### WHAT IS EXPECTED
Write out the stretch of lines below that begins at the line with "case-insensitive (spec/30_encoding.md R80). -/" and ends at the line with "## Lines -/", including both, exactly as given and nothing more.

### INPUT FOR THIS TASK
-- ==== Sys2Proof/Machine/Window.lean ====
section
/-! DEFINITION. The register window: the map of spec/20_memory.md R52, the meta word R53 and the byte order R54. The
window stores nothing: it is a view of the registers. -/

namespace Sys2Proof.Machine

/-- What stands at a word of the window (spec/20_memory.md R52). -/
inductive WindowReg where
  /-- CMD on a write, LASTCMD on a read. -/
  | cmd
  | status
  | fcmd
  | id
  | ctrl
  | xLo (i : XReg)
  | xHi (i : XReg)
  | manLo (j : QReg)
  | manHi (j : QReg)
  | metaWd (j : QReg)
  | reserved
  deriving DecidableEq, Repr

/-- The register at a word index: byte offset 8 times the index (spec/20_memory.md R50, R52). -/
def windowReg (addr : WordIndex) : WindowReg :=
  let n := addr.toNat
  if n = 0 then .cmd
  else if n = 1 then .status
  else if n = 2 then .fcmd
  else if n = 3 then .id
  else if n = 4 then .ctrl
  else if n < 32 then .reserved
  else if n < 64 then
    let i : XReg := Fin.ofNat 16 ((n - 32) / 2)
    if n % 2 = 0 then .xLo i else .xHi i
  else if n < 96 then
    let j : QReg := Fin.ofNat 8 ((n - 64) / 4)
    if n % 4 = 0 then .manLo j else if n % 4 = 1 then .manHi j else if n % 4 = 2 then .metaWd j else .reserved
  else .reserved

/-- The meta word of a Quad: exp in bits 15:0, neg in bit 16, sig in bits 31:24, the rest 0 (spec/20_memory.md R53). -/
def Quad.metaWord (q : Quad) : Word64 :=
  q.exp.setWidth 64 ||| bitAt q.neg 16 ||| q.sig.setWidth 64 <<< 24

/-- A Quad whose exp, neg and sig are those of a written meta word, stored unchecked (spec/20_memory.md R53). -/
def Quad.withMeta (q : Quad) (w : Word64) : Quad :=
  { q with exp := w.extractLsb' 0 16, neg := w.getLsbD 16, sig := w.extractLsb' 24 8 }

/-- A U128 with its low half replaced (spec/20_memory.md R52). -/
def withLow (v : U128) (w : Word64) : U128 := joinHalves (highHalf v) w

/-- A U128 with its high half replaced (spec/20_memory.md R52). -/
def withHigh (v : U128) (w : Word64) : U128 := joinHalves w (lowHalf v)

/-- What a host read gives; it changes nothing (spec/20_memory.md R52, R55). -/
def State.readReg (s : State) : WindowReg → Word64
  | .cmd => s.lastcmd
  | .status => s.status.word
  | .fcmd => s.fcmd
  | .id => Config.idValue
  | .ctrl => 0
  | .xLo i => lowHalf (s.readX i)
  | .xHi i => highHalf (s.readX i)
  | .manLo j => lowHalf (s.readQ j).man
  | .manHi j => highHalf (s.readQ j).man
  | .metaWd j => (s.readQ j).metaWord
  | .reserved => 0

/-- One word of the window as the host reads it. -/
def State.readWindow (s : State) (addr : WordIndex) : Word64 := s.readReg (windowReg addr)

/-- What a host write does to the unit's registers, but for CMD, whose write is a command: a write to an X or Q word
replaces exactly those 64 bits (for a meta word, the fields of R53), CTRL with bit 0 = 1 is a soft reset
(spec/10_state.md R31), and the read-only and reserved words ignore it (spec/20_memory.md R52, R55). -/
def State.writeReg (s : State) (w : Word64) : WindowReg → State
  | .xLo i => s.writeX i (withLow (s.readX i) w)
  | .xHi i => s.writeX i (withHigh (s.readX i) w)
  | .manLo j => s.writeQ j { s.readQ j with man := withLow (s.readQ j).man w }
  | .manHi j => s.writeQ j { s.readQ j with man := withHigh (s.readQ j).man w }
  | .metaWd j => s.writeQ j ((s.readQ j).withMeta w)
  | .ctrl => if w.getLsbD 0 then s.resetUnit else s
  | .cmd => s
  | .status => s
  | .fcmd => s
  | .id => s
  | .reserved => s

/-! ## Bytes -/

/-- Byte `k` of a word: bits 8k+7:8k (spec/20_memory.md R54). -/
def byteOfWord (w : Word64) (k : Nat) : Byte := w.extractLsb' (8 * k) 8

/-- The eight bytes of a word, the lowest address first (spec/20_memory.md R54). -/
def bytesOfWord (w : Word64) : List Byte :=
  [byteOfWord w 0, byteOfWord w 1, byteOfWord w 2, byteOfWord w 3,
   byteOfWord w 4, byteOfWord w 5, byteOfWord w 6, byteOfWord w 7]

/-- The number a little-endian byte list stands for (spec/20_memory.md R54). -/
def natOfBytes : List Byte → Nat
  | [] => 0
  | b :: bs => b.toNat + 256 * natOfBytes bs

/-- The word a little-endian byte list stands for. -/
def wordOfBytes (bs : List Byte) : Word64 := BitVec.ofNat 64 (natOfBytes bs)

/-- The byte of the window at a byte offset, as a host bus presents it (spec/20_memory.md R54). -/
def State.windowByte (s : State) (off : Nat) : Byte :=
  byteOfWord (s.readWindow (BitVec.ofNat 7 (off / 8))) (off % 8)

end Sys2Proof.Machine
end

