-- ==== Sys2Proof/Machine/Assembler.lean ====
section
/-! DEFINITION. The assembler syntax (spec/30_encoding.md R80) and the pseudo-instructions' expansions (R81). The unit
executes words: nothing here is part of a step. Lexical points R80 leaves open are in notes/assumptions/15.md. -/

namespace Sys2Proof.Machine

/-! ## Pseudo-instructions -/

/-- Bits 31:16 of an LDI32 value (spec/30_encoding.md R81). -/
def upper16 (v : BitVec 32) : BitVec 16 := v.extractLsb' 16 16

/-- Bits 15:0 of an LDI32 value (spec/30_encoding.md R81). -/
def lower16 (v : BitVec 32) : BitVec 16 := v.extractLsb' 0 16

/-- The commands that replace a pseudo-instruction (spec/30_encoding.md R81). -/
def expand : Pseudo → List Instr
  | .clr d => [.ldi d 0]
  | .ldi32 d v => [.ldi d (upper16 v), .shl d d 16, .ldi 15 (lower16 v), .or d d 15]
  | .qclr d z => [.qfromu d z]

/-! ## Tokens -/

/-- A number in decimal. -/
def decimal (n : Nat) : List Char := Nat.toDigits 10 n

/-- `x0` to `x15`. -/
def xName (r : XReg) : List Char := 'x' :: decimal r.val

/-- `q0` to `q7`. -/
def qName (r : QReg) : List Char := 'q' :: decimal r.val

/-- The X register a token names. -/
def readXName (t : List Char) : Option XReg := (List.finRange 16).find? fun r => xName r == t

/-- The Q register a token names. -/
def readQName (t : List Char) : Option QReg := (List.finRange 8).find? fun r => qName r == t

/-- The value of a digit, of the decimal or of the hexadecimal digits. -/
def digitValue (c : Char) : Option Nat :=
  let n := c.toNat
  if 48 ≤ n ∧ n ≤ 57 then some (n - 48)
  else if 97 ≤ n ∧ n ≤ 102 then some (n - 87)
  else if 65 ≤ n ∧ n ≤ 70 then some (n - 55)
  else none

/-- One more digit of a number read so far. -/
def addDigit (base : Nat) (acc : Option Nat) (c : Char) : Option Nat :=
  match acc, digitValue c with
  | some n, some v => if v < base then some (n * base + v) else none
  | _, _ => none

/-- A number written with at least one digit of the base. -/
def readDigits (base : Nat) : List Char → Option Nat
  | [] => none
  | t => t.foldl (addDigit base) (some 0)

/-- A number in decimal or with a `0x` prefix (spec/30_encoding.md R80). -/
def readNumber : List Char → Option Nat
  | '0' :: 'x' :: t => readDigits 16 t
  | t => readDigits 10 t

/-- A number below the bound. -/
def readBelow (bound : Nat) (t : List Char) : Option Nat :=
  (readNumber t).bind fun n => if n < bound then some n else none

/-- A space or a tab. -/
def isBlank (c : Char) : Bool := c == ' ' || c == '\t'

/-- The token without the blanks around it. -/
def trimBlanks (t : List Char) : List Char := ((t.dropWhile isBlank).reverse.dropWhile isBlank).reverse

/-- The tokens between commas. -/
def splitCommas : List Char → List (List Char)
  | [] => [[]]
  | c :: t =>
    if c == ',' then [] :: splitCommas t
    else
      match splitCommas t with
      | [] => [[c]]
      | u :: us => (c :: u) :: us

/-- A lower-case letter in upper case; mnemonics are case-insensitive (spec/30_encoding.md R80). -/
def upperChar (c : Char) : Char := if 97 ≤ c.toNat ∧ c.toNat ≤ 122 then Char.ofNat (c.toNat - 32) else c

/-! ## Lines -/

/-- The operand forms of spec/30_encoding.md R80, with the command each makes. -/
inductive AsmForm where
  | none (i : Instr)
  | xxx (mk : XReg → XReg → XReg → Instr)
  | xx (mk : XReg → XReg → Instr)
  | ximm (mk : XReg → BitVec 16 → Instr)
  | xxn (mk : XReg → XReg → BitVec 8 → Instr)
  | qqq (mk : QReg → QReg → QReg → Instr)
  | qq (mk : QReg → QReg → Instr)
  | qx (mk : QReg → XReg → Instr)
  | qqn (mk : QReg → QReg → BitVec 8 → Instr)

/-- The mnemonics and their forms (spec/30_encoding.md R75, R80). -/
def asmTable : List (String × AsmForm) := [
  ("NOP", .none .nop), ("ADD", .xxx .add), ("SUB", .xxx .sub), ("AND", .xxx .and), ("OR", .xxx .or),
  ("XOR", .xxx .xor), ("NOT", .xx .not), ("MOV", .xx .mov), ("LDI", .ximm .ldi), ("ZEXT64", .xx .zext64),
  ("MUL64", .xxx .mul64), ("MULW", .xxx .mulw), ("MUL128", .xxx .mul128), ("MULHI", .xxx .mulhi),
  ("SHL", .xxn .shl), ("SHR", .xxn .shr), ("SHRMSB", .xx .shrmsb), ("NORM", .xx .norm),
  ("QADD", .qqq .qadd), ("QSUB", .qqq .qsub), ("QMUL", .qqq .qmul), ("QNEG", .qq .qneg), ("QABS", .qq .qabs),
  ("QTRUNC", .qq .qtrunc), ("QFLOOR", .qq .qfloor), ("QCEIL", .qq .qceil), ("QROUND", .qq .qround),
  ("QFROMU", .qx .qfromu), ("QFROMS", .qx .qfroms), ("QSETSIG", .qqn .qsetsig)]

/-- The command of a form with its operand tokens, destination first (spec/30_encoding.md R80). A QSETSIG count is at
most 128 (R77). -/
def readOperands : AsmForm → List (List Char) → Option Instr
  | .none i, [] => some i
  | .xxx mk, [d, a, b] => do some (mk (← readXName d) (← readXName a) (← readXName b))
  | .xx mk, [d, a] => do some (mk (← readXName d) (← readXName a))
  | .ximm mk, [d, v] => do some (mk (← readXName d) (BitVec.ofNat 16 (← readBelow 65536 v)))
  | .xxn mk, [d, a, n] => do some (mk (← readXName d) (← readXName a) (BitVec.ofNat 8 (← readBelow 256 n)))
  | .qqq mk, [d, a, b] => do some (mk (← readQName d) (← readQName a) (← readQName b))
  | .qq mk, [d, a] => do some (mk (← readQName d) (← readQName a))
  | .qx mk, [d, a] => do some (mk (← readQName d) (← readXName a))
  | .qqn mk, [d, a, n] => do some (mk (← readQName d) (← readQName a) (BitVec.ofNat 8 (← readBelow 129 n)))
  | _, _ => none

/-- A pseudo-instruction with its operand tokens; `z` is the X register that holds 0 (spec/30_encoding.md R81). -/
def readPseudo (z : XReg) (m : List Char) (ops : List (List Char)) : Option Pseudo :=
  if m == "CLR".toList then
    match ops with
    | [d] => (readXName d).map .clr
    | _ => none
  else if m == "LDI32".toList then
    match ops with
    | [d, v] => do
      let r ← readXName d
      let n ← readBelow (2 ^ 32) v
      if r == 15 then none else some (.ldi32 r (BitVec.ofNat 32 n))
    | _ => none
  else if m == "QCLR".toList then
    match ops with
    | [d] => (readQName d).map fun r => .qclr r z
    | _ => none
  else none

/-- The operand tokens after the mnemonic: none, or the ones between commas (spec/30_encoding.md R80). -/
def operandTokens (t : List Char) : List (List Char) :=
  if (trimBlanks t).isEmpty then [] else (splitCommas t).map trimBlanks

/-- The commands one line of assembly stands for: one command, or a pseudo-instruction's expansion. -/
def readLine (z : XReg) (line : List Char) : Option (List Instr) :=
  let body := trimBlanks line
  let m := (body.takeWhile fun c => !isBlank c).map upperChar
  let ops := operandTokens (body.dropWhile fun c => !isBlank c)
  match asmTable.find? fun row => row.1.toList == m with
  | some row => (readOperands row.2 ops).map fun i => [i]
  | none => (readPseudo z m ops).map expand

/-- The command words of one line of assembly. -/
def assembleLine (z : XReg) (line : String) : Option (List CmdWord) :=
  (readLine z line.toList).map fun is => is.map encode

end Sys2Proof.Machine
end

### SOLUTION
/-- A lower-case letter in upper case; mnemonics are case-insensitive (spec/30_encoding.md R80). -/
def upperChar (c : Char) : Char := if 97 ≤ c.toNat ∧ c.toNat ≤ 122 then Char.ofNat (c.toNat - 32) else c

/-! ## Lines -/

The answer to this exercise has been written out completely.